Protein Powder Experts Suggest the Following:

  1. 2-glasses of low-fat milk
  2. A lean meat sandwich
  3. Smoothie made with low-fat milk, yogurt, and banana
  4. Tuna and pasta

Dacres – Mannings (a spokesperson for Sports Dietitians Australia), states that you could spread your protein over the day, have three main meals and two or three protein snacks. By doing this, you would be able to optimize amino acid levels in the blood and promote both muscle repair and growth.

She also stated that:
If you’re keen to build some muscle, then before going for a protein supplement:

  1. Compare actual dietary protein intake with your intake for muscle building.
  2. Train sensibly, with a coach.
  3. Eat a protein and carbohydrate snack after a workout session.
  4. Spread protein intake through the day.
  5. Before using a supplement seek advice from a sports dietitian or a health professional.

I learned that nothing is better than solid and natural food. Taking protein powder has two primary advantages – Convenience and Affordability.

A couple of protein powder scoops in a shaker bottle with water can provide the body an instant dose of high protein that can be consumed anywhere and at any time.

When compared to solid food protein on a gram of gram basis protein powders are far more affordable. You can purchase protein powder for about 1/2 the price of meat, fish, chicken, nuts, etc.

A word from the fitness experts

Shannan Ponton – The Biggest Loser star, Nature’s Way brand ambassador – Protein is necessary to maintain lean muscle mass, helpful for both weight loss and optimum sports performance. Whey protein is the best and most efficient way to supplement.

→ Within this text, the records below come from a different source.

-- ==== Sys2Proof/Tests/Slice0.lean ====
section
/-! SUPPORT. Tests. Expected results are those of `95_test_vectors.md` (named V1 to V102, P1 to P9 there) and of the worked
examples of the rules. After them, for every statement with hypotheses, a concrete state and operands that meet all of them. -/

namespace Sys2Proof.Tests

-- Each `decide +kernel` waits for all declarations before it: one after the other, not one waiting thread for each.
set_option Elab.async false

open Sys2Proof Sys2Proof.Machine Sys2Proof.Claims

/-! ### Helpers -/

/-- The parameters the vectors assume, with a short timeout of 100 ms. -/
def vectorParams (r : Role) : Params :=
  { role := r, shortTimeoutMs := 100, maxCallbacks := 16, bufCap := 256, busAddressed := false, maxLocalBuffer := 256
    slaveBusAddr := 0 }

/-- A master at reset. No time passes ("`Now()` constant"). -/
def master : State := { State.resetWith (vectorParams .master) with clock := [0, 0, 0, 0, 0, 0, 0, 0] }

/-- A slave at reset. -/
def slave : State := State.resetWith (vectorParams .slave)

/-- A slave with one registration, as most programs of the vectors begin. -/
def slaveWith (id : Word) (h : Handler) : State :=
  { slave with cb := ⟨id, h⟩ :: List.replicate 15 ⟨0, 0⟩, cbCount := 1 }

/-- The transport accepts (`T`) or refuses without sending (`F`). -/
def T : WriteAnswer := ⟨true, 0⟩
def F : WriteAnswer := ⟨false, 0⟩

/-- What a test looks at in a next state. -/
def seen {α : Type} (f : State → α) : Out → Option α
  | .next s => some (f s)
  | .fault _ => none
  | .refused _ => none

/-- `STATUS`, `RETRY_CNT` and what stands on the transmit stream. -/
def sent (s : State) : Status × BitVec 8 × List Byte := (s.status, s.retryCnt, s.tx)

/-- `STATUS`, `RETRY_CNT`, the result and what is left of the receive stream. -/
def received (s : State) : Status × BitVec 8 × Result × List Byte := (s.status, s.retryCnt, s.result, s.rx)

/-- The frames of program P1. -/
def chP1 : List Byte := [0x09, 0x12, 1, 0, 0, 0, 2, 0, 0, 0, 0x15, 0xFB]
def cdP1 : List Byte := [0xD1, 0xAB, 0xDE, 0xAD, 0x75, 0x45]
def rhP1 : List Byte := [0x21, 0x90, 2, 0, 0, 0, 0x5A, 0xB5]
def rdP1 : List Byte := [0xBA, 0x1D, 0xAD, 0xDE, 0x19, 0x5D]

/-! ### Well-formedness refuses -/

/-- A byte sequence one byte longer than a 32-bit length can say. -/
theorem too_long {b : List Byte} (h : b.length = 2 ^ 32) : fitsLength b = false := by
  simp [h]

theorem test_wf_crc16 {b : List Byte} (h : b.length = 2 ^ 32) : (Instr.crc16 b).wellFormed {} = false := too_long h
theorem test_wf_encode {b : List Byte} (h : b.length = 2 ^ 32) : (Instr.encode .cd b).wellFormed {} = false := too_long h
theorem test_wf_decode {b : List Byte} (h : b.length = 2 ^ 32) : (Instr.decode b .cd).wellFormed {} = false := too_long h
theorem test_wf_putPacket {b : List Byte} (h : b.length = 2 ^ 32) : (Instr.putPacket .cd b none).wellFormed {} = false :=
  too_long h
theorem test_wf_putCommand {b : List Byte} (h : b.length = 2 ^ 32) : (Instr.putCommand 1 b 1).wellFormed {} = false := too_long h
theorem test_wf_call {b : List Byte} (h : b.length = 2 ^ 32) : (Instr.call 1 b 1 1 1).wellFormed {} = false := too_long h
theorem test_wf_putResult {b : List Byte} (h : b.length = 2 ^ 32) : (Instr.putResult b).wellFormed {} = false := too_long h
/-- There is such a sequence. -/
theorem test_wf_too_long_exists : ∃ b : List Byte, b.length = 2 ^ 32 := ⟨List.replicate (2 ^ 32) 0, List.length_replicate⟩
/-- A handler reference of more bits than `HANDLER_W`, the default and another. -/
theorem test_wf_registerCallback : (Instr.registerCallback 1 (2 ^ 32)).wellFormed {} = false := by decide
theorem test_wf_scheduleCallback : (Instr.scheduleCallback 16).wellFormed { handlerW := 4 } = false := by decide
/-- Header layouts whose control values overlap or lie outside the payload, and a frame longer than a 32-bit length can say. -/
theorem test_wf_header_overlap : ({ chLenAt := 3 } : HeaderLayout).wf = false := by decide
theorem test_wf_header_ch_outside : ({ chLen := 7 } : HeaderLayout).wf = false := by decide
theorem test_wf_header_rh_outside : ({ rhLenAt := 1 } : HeaderLayout).wf = false := by decide
theorem test_wf_header_too_long : ({ rhLen := 2 ^ 32 - 4 } : HeaderLayout).wf = false := by decide
theorem test_wf_markers : ({ ch := 0x1209, cd := 0x1209 } : Markers).distinct = false := by decide
theorem test_wf_params : (vectorParams .slave).wf = true := by decide
theorem test_wf_params_callbacks : { vectorParams .slave with maxCallbacks := 17 }.wf = false := by decide
theorem test_wf_params_localBuffer : { vectorParams .slave with maxLocalBuffer := 64 }.wf = false := by decide
theorem test_wf_params_bufCap : { vectorParams .slave with bufCap := 2 ^ 32 }.wf = false := by decide
theorem test_wf_params_bus : { vectorParams .slave with busAddressed := true }.wf = false := by decide
theorem test_wf_params_markers : { vectorParams .slave with markers := { ch := 0xABD1 } }.wf = false := by decide

/-! ### Decoding: words written out from the operation table (R113, log 13) and from R101 to R106 -/

theorem test_decode_crc16 : decodeRequest {} [0x01, 2, 0, 0, 0, 0xDE, 0xAD] = .ok (.crc16 [0xDE, 0xAD]) := by decide
theorem test_decode_encode : decodeRequest {} [0x02, 3, 1, 0, 0, 0, 0x2A] = .ok (.encode .rd [0x2A]) := by decide
theorem test_decode_decode : decodeRequest {} [0x03, 1, 0, 0, 0, 0xD1, 2] = .ok (.decode [0xD1] .rh) := by decide
theorem test_decode_putPacket :
    decodeRequest {} [0x04, 1, 1, 0, 0, 0, 7, 1, 0xE8, 3, 0, 0] = .ok (.putPacket .cd [7] (some 1000)) := by decide
theorem test_decode_getPacket : decodeRequest {} [0x05, 0, 8, 0, 0, 0, 0] = .ok (.getPacket .ch 8 none) := by decide
theorem test_decode_putCommand :
    decodeRequest {} [0x10, 0x78, 0x56, 0x34, 0x12, 1, 0, 0, 0, 9, 5, 0, 0, 0] = .ok (.putCommand 0x12345678 [9] 5) := by
  decide
theorem test_decode_getResult : decodeRequest {} [0x11, 16, 0, 0, 0, 0xE8, 3, 0, 0] = .ok (.getResult 16 1000) := by decide
theorem test_decode_call :
    decodeRequest {} [0x12, 1, 0, 0, 0, 2, 0, 0, 0, 0xDE, 0xAD, 16, 0, 0, 0, 0xE8, 3, 0, 0, 0xE9, 3, 0, 0] =
      .ok (.call 1 [0xDE, 0xAD] 16 1000 1001) := by decide
theorem test_decode_getCommand : decodeRequest {} [0x20] = .ok .getCommand := by decide
theorem test_decode_findCallback : decodeRequest {} [0x21, 0, 0, 0, 0x80] = .ok (.findCallback 0x80000000) := by decide
theorem test_decode_putResult : decodeRequest {} [0x22, 0, 0, 0, 0] = .ok (.putResult []) := by decide
theorem test_decode_registerCallback :
    decodeRequest {} [0x23, 1, 0, 0, 0, 2, 0, 0, 0] = .ok (.registerCallback 1 2) := by decide
theorem test_decode_scheduleCallback : decodeRequest {} [0x24, 0, 1, 0, 0] = .ok (.scheduleCallback 256) := by decide
theorem test_decode_loop : decodeRequest {} [0x25] = .ok .loop := by decide
theorem test_decode_ch : decodeWire {} chP1 = .ok (.ch 1 2 0xFB15) := by decide
theorem test_decode_cd : decodeWire {} cdP1 = .ok (.cd [0xDE, 0xAD] 0x4575) := by decide
theorem test_decode_rh : decodeWire {} rhP1 = .ok (.rh 2 0xB55A) := by decide
theorem test_decode_rd : decodeWire {} rdP1 = .ok (.rd [0xAD, 0xDE] 0x5D19) := by decide
theorem test_decode_unknown_op : decodeRequest {} [0x26] = .error .unknownOp := by decide
theorem test_decode_bad_kind : decodeRequest {} [0x02, 4, 0, 0, 0, 0] = .error .badKind := by decide
theorem test_decode_short : decodeRequest {} [0x21, 0, 0, 0] = .error .malformed := by decide
theorem test_decode_bad_long : decodeRequest {} [0x05, 0, 8, 0, 0, 0, 2] = .error .malformed := by decide
theorem test_decode_unknown_marker : decodeWire {} [0, 0, 0, 0] = .error .unknownMarker := by decide
theorem test_decode_bad_length : decodeWire {} [0x09, 0x12, 0, 0, 0, 0, 0, 0] = .error .badLength := by decide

Zoe Bingley-Pullin – nutritionist, IsoWhey brand nutritionist, co-host of Good Chef, Bad Chef – The market has some poor quality protein. Provided it’s incredibly great quality with vitamins and minerals, in a form that can be adequately absorbed by the body, I’m a fan of protein in helping to build muscle, lose weight, or to supplement the lack of protein in one’s diet.

Kara Landau – Dietician, author, corporate nutritionist – Natural varieties (without all the hidden nasties) can complement whole foods nutrient-dense diet; assisting people to feel full, shed fat mass, or gain lean muscle.

Jennifer Dodge – physiotherapist, The Office Athlete – Protein supplements are overused. The recommended dietary intake of protein for an average Joe has easily achieved through diet alone. For the ultra-fit, I see a place for protein supplements as their needs and total energy requirements are slightly higher.